I did get a nice lmb and a nice crappie.


----------



## Swampbuckster (Nov 28, 2010)

Nice crappie!


----------



## micooner (Dec 20, 2003)

Neil Robert said:


> I had luck a few weeks ago in the Ypsi area on medium size olive cone head Woolly Buggers. I also saw something I have never seen before. There was a beaver in a large fallen tree across from the gazebo at Riverside Park. It was really cool.


Seen a big beaver on bridge rd killed by a car a month ago. Second one in 2 years over the dam on Ford lake.


----------



## TroutFishingBear (Aug 31, 2007)

Crushed it on the Huron River impoundments yesterday.

Fished 1 hr before work from about 7 to 8am. No bites. Used topwaters. Observed one fat pike about 26-28" jump but nowhere near my lure. Only the birds were interested.

Went back at about 5:30PM after work. Crushed em. 17 lmb, mostly small 12 or 13" but 4 of them were 2.5-3.5 lbs, caught 2 smb each about 2 lbs, caught 2 nice crappie 11 and 13", and lost a very large walleye near the bank at about 7:15 PM. None of the fish were on topwaters, given I was highly unsuccesful with them in the morning. Called it a day after I lost the eye (horsed him too much near the end when I was excited). 21 fish in 1.75 hrs in the evening!


----------



## TroutFishingBear (Aug 31, 2007)

Went for an hour during my lunch break today. It was terrible and I didn't even get a single bite. I did fish a different spot, but it had very similar structure and historically is a strong producer.

Must just mean the fish are absolutely stacked up in select locations right now (I got all 21 last night in the same spot, uncommon for this fishery). It could also mean they are on a strong evening bite.


----------



## TroutFishingBear (Aug 31, 2007)

Nothing this morning. 20 min mediocre spot.
Must be an afternoon bite.


----------



## TroutFishingBear (Aug 31, 2007)

Fished evening for about 30 min yesterday, landed two pike...one a tiny 7 or 8 inch fish that actually flew out of the water when I set the hook cuz he was so light, the other a very skinny 26" fish.


----------



## TroutFishingBear (Aug 31, 2007)

Had a good day yesterday. Fished 15 min b4 work. Got a 30+" northern. Saw him chasing minnows near the surface shallow. Well, saw the wake of him anyway, and orange fin sticking up, As if he was a shark and 50-100 minnows swimming away. Went on to work and clocked a good 11 hrs to provide for the family too. and worked efficiently without issues...chicken shawarma for lunch was bomb. Held my almost 4 month old daughter and got some nice smiles. Had a couple good brews. That's efficiency.

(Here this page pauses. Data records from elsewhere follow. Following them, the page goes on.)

-- ==== Sys2Proof/Tests/Slice0.lean ====
section
/-! SUPPORT. Tests: what WellFormed refuses, request words written out from 30_encoding.md R81 and R82, the test vectors
of 95_test_vectors.md (hand-computed in the spec from its rules), and for each statement with hypotheses a state and
operands that meet them. -/

namespace Sys2Proof.Tests

set_option Elab.async false

open Sys2Proof Sys2Proof.Machine

/-! ## Helpers -/

/-- The next state of a result. -/
def nextOf : Result → Option State
  | .next s => some s
  | _ => none

/-- A packet of zeros but for the bytes listed. -/
def bytes {n : Nat} (l : List (Nat × Byte)) : Packet n := l.foldl (fun p x => setByte p x.1 x.2) zeroPacket

/-- An idle block with these bytes in its packets. -/
def block (o i : List (Nat × Byte)) : State := { State.reset with outpkt := bytes o, inpkt := bytes i }

/-- The reset block to which the host presents `h`. -/
def hosted (h : List (Option Request)) : State := { State.reset with host := h }

/-- A block inside a transaction, about to exchange the byte of position `i`. -/
def midway (i : BitVec 7) (board : List Byte) (h : List (Option Request)) : State :=
  { State.reset with
    phase := .xfer, idx := i, busy := true, sel := true, trace := [.selAssert], board := board, host := h }

/-- A block that has faulted with IndexRange. -/
def faulty (h : List (Option Request)) : State :=
  { State.reset with fault := true, fcode := 1, rsp := some ⟨true, [0, 0]⟩, host := h }

/-- The Output Packet after an instruction. -/
def outAfter (i : Instr) (s : State) : Option OutPacket := (nextOf (exec i s)).map (·.outpkt)

/-- The Input Packet after an instruction. -/
def inAfter (i : Instr) (s : State) : Option InPacket := (nextOf (exec i s)).map (·.inpkt)

/-- The response to an instruction. -/
def answer (i : Instr) (s : State) : Option Response := ((nextOf (exec i s)).map (·.rsp)).join

/-- FAULT, FCODE and the response after the reset block has served a request. -/
def serveReset (word : BitVec 16) (payload : List Byte) : Option (Bool × BitVec 3 × Option Response) :=
  (nextOf (step (hosted [some ⟨word, payload⟩]))).map fun s => (s.fault, s.fcode, s.rsp)

/-! ## WellFormed refuses -/

/-- R78: a touchpad sub-record index 3. -/
theorem test_wf_refuses_subrecord_index : Instr.wellFormed (.getiTouchX 3 0) = false := by decide

/-- R78: a finger index 2. -/
theorem test_wf_refuses_finger_index : Instr.wellFormed (.setiTouchX 0 2 1) = false := by decide

/-- R78: an index on a field that has none. -/
theorem test_wf_refuses_index_on_plain_field : Instr.wellFormed (.getiReportId 1 0) = false := by decide

/-- R79: the value 2 for one bit of the Output Packet. -/
theorem test_wf_refuses_overwide_out_value : Instr.wellFormed (.setoOvrLed 2) = false := by decide

/-- R79: the value 4096 for twelve bits of the Input Packet. -/
theorem test_wf_refuses_overwide_in_value : Instr.wellFormed (.setiTouchX 0 0 4096) = false := by decide

/-- R86: a reserved operation code. -/
theorem test_wf_refuses_reserved_operation : Instr.wellFormed (.reservedOpD 0x123) = false := by decide

/-- The nearest well-formed neighbours of the six. -/
theorem test_wf_accepts_neighbours :
    Instr.wellFormed (.getiTouchX 2 0) = true ∧ Instr.wellFormed (.setiTouchX 0 1 1) = true ∧
    Instr.wellFormed (.getiReportId 0 0) = true ∧ Instr.wellFormed (.setoOvrLed 1) = true ∧
    Instr.wellFormed (.setiTouchX 0 0 4095) = true ∧ Instr.wellFormed .exec = true := by decide
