/-- An accumulator range (R271 to R278). -/
structure Range where
  id : Nat
  launch : Nat
  isl : Nat
  team : Nat
  base : Nat
  len : Nat
  fmt64 : Bool
  ord : Bool
  remain : Nat
  seqNext : Nat
  vals : Cells Nat := []           -- element bits by element index
  unpred : List Nat := []          -- elements left unpredictable
  lost : List Nat := []            -- elements that will be unpredictable at the close, whatever becomes of them (R209, R285)
  pool : List Contrib := []
  st : RangeSt := .open
  closer : Nat := 0                -- the pending ACCCLOSE's operation, 0 for none
  trs : List Tr := []              -- pinned pages
  deriving DecidableEq, Repr

/-- A matrix operation (R349 to R354). -/
structure Mma where
  id : Nat                         -- its order of issue
  op : Nat
  launch : Nat
  team : Nat
  gnum : Nat
  thread : Nat
  pb : Nat
  words : List DWord               -- the parameter block as read; after a restore with its SEQ counted on (R366)
  block : List DWord := []         -- the block as read
  range : Nat
  trs : List Tr := []              -- pages of its range
  kt : Nat := 1                    -- step depth Kt (R351)
  ra : Nat := 1                    -- rows of an A tile
  cb : Nat := 1                    -- columns of a B tile
  fired : Nat := 0                 -- k-steps fired
  c0a : Option Nat := none
  c0b : Option Nat := none
  reading : List Nat := []         -- fired steps whose reads are not complete
  readDone : Nat := 0
  accepted : List Nat := []        -- chunks accepted at their homes
  broken : Bool := false           -- R354, R355 was broken
  stalled : Bool := false          -- this step has been counted in GSTALL
  issued : Bool := true            -- false while waiting for room in the queue
  deriving DecidableEq, Repr

/-- A copy entry taken by an engine (R319 to R337). -/
structure Copy where
  id : Nat
  launch : Nat
  team : Nat
  ring : Nat
  index : Nat
  entry : List DWord
  desc : List DWord := []          -- header and dimension records as read
  pos : Nat := 0                   -- units moved: elements, or bytes of two 4-bit elements
  tiles : Nat := 0                 -- tiles delivered
  buf : List Byte := []            -- bytes of the tile in progress
  filling : Option Nat := none     -- tile being filled
  complete : Bool := false
  waits : Option (Nat × Bool) := none    -- address that waits for its page, and whether it is the destination (R333)
  onLog : Bool := false                  -- the page it waits for is logged on its core (R243, R333)
  wild : List (Nat × Nat) := []    -- source bytes not released before the publication (R318)
  bad : Bool := false              -- entry or descriptor changed too early (R319)
  badMap : Bool := false           -- its bitmap was written too early (R334)
  given : List Nat := []           -- ring positions of the tiles delivered
  spoilt : Bool := false           -- what it had written when it went bad is unpredictable (R319)
  mapSpoilt : Bool := false        -- so are the bits of its bitmap (R334)
  deriving DecidableEq, Repr

/-- How far a packet has come. -/
inductive PacketSt where
  | waiting       -- to be sent from where it is
  | flying
  | arrived       -- at its receiver, not yet in effect
  | refused       -- refused by the receiver, to be sent again (R173)
  deriving DecidableEq, Repr

/-- A fabric packet (R374 to R378). -/
structure Packet where
  id : Nat
  fab : Nat
  src : Nat                        -- sending island
  dst : Nat
  via : Option Nat := none         -- the relay island of its route, once sent
  at_ : Nat                        -- the island it is at, or has left
  resp : Bool := false             -- get data or an atomic's result on its way back
  seq : Option Nat := none         -- stream number (R386)
  off : Nat := 0                   -- first byte of the operation it carries
  len : Nat := 0
  data : List Byte := []           -- what a response carries
  st : PacketSt := .waiting
  sentAt : Nat := 0
  tries : Nat := 0
  acked : Bool := false            -- the receiving port's acknowledgement has reached the source
  noted : Bool := false            -- its repetition has been logged (R433)
  plane : Nat := 0                 -- the plane it last left on
  die : Nat := 0                   -- the die that sends it
  incar : Nat := 0                 -- incarnation of that die as it was sent (R430)
  deriving DecidableEq, Repr

/-- One grain's worth of bytes in an inbound log (R248). -/
structure Inbound where
  fab : Nat
  isl : Nat                        -- the destination
  launch : Nat
  va : Nat
  bytes : List Byte
  red : Bool := false              -- an element of RRED
  page : Nat
  size : Nat
  deriving DecidableEq, Repr

/-- What an arrival brings to a barrier object (R296). -/
inductive ArrKind where
  | gang                                 -- a gang completion (R394)
  | landed (bytes : Nat) (mem : Bool)    -- bytes of a get
  | ack (isl bytes : Nat)                -- a put's acknowledgement from an island
  deriving DecidableEq, Repr

/-- An arrival addressed to a team's barrier object, or a count that names none. -/
structure Arrival where
  id : Nat
  launch : Nat
  team : Nat
  addr : Nat                             -- 0xFFFFFFFF for none
  kind : ArrKind
  fab : Nat := 0                         -- the fabric operation it counts for
  refused : Bool := false
  deriving DecidableEq, Repr

/-- A GBARV waiting to leave its core (R394). -/
structure GangArr where
  id : Nat
  launch : Nat
  team : Nat
  gnum : Nat
  addr : Nat
  before : Nat                            -- operations older than this must be done
  deriving DecidableEq, Repr

/-- An entry of the wait-for table (R312). -/
inductive WaitOn where
  | bar (addr : Nat) (remote : Bool) (phase : Nat)
  | range (id : Nat)
  | open_ (op : Nat)
  | retire
  deriving DecidableEq, Repr

/-- A wait-for entry with when it was first found stuck (R313, R314). -/
structure WaitEntry where
  launch : Nat
  team : Nat
  gnum : Nat
  on : WaitOn
  stuckAt : Option Nat := none
  mark : Nat := 0                         -- operations applied to the object when last walked
  deriving DecidableEq, Repr

/-- An armed watch entry (R415). -/
structure Watch where
  addr : Nat
  mask : DWord
  ref : DWord
  cmp : Nat
  w64 : Bool
  queue : Nat
  deriving DecidableEq, Repr

/-- Boot states (R429). -/
inductive Boot where
  | reset | selftest | image | pair | panel | joined | fenced
  deriving DecidableEq, Repr

/-- Lease states (R422). -/
inductive LeaseSt where
  | follower | elect | leader | out
  deriving DecidableEq, Repr

/-- A die's part in the lease (R422, R423). -/
structure Lease where
  st : LeaseSt := .out
  term : Nat := 0                         -- 32 bits
  claimed : Nat := 0                      -- the slot of its last claim (R422)
  heard : Nat := 0                        -- when the last renewal was heard
  sent : Nat := 0                         -- when the last renewal was sent
  timer : Nat := 0                        -- when the election timer expires
  ceiling : Nat := 0                      -- highest ceiling heard
  ackedCeiling : Nat := 0                 -- ceiling acknowledged by every joined die
  next : Nat := 1                         -- next launch number (leader)
  hearers : List Nat := []                -- dies that have heard the latest renewal
  acks : List Nat := []                   -- dies whose acknowledgement of it has reached the leader
  deriving DecidableEq, Repr

/-- A die. -/
structure Die where
  boot : Boot := .reset
  bootSince : Nat := 0                    -- when it entered its boot state
  imageFails : Nat := 0
  partnerFails : Nat := 0
  reportFails : Nat := 0
  incar : Nat := 0
  counter : Nat := 0
  counterOn : Bool := false
  trim : Int := 0                         -- ticks still to be stretched, or made up, since the last slot mark (R156)
  measured : Nat := 0                     -- when its offsets were last measured (R156)
  clk : Nat := 0                          -- core clock cycles that have passed, in tenths (R5, R432)
  fencedAt : Nat := 0
  toff : List DWord := []
  bl : List Word := List.replicate 36 0xFFFFFFFF
  lease : Lease := {}
  sag : Bool := false
  sagSince : Nat := 0
  brole : List Brole := List.replicate 32 {}
  blocks : List Block := []
  predictor : Cells (BitVec 4) := []      -- 4096 * bank + entry: pin bit and k (R268)
  engineTlb : List Cached := []
  walker : List (Nat × Nat × DWord) := [] -- launch, table address of a pointer entry, entry
  obuf : List (Nat × Cells Byte) := []    -- per launch: operand-buffer bytes (R261)
  inbound : List Inbound := []            -- the first inbound log
  inbound2 : List Inbound := []
  faultQ : List Record := []
  faultWait : List Record := []
  lastWalk : Nat := 0
  waits : List WaitEntry := []
  watch : List Watch := []
  linkHalf : Bool := false
  bankCmd : List (Nat × Nat × Nat × Nat) := []  -- accepted BANKROLE: queue, mask, role, quota
  deriving DecidableEq, Repr
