-- ==== Sys2Proof/Machine/Flags.lean ====
section
/-!
DEFINITION. Flags.lean: completion flags and their pending counts (R19 to R21, R116), and the header that uses them
(R32, R33).
-/
namespace Sys2Proof.Machine

/-- A clause header (R32). -/
structure Header where
  must0 : BitVec 3
  spin : Bool
  lits : Nat
  count : Nat
  setb : Nat
  seta : Nat
  wait : BitVec 12
  deriving DecidableEq, Repr

/-- The fields of a header word (R32). -/
def Header.ofWord (w : Word) : Header where
  must0 := w.extractLsb' 29 3
  spin := w.getLsbD 28
  lits := (w.extractLsb' 25 3).toNat
  count := (w.extractLsb' 20 5).toNat
  setb := (w.extractLsb' 16 4).toNat
  seta := (w.extractLsb' 12 4).toNat
  wait := w.extractLsb' 0 12

/-- A flag field names a flag or none (R33). -/
def flagFieldOk (f : Nat) : Bool := decide (f < 12) || decide (f = 15)

/-- The header raises no ILLHDR (R33). -/
def Header.ok (h : Header) : Bool :=
  decide (h.must0 = 0) && decide (1 ≤ h.count) && decide (h.count ≤ 24) && flagFieldOk h.seta && flagFieldOk h.setb

/-- Instruction words that a header announces, where its N is good (R33). -/
def Header.wordCount (h : Header) : Nat := if h.count ≤ 24 then h.count else 0

/-- Flag f is set: its pending count is 0 (R19). -/
def Group.flagSet (g : Group) (f : Nat) : Bool := decide (g.fcnt.getD f 0 = 0)

/-- FLAGS, special register 0x08 (R154): bit n is 1 while flag n is set. -/
def Group.flagsWord (g : Group) : Word :=
  maskOf ((List.range 12).filter (fun f => g.flagSet f))

/-- Every flag in the mask is set (R20). -/
def Group.waitOk (g : Group) (wait : BitVec 12) : Bool :=
  (List.range 12).all (fun f => !wait.getLsbD f || g.flagSet f)

/-- What a clause adds to the count of flag f: one for each of its first two LL instructions assigned to it (R19). -/
def flagIncrement (h : Header) (llCount f : Nat) : Nat :=
  (if 1 ≤ llCount ∧ h.seta = f then 1 else 0) + (if 2 ≤ llCount ∧ h.setb = f then 1 else 0)

/-- Issuing raises no count above 15 (R19, R113). -/
def Group.countsOk (g : Group) (h : Header) (llCount : Nat) : Bool :=
  (List.range 12).all (fun f => decide (g.fcnt.getD f 0 + flagIncrement h llCount f ≤ 15) || decide (flagIncrement h llCount f = 0))

/-- Raise the counts at issue (R19). -/
def Group.raiseCounts (g : Group) (h : Header) (llCount : Nat) : Group :=
  (List.range 12).foldl (fun g f => g.bumpFlag f (flagIncrement h llCount f) false) g

/-- The flag the current LL instruction is assigned to, 15 for none (R19, R46). -/
def Lane.flagNow (l : Lane) : Nat := if l.llSeen = 0 then l.seta else if l.llSeen = 1 then l.setb else 15

/-- An operation completes: its flag's count falls by one (R19). -/
def Group.lowerFlag (g : Group) (f : Nat) : Group := if f < 12 then g.bumpFlag f 1 true else g

end Sys2Proof.Machine
end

No bites 15 min this morning.

Going for steel tmrw


----------



## Swampbuckster (Nov 28, 2010)

TroutFishingBear said:


> Had a good day yesterday. Fished 15 min b4 work. Got a 30+" northern. Saw him chasing minnows near the surface shallow. Well, saw the wake of him anyway, and orange fin sticking up, As if he was a shark and 50-100 minnows swimming away. Went on to work and clocked a good 11 hrs to provide for the family too. and worked efficiently without issues...chicken shawarma for lunch was bomb. Held my almost 4 month old daughter and got some nice smiles. Had a couple good brews. That's efficiency.
> 
> No bites 15 min this morning.
> 
> Going for steel tmrw


Perhaps an Ahmos Chicken Shawarma? Lol


----------



## TroutFishingBear (Aug 31, 2007)

Ha. No steel sat. Couple dink smb


----------



## Fishndude (Feb 22, 2003)

TroutFishingBear said:


> Had a good day yesterday. Fished 15 min b4 work. Got a 30+" northern. Saw him chasing minnows near the surface shallow. Well, saw the wake of him anyway, and orange fin sticking up, As if he was a shark and 50-100 minnows swimming away. Went on to work and clocked a good 11 hrs to provide for the family too. and worked efficiently without issues...chicken shawarma for lunch was bomb. Held my almost 4 month old daughter and got some nice smiles. Had a couple good brews. That's efficiency.
> 
> No bites 15 min this morning.
> 
> Going for steel tmrw


That's a pretty spectacular day. Thanks.


----------



## TroutFishingBear (Aug 31, 2007)

Tough start to the year boys...a smelly skunk for me...


----------



## Neil Robert (Jul 28, 2018)

TroutFishingBear said:


> Tough start to the year boys...a smelly skunk for me...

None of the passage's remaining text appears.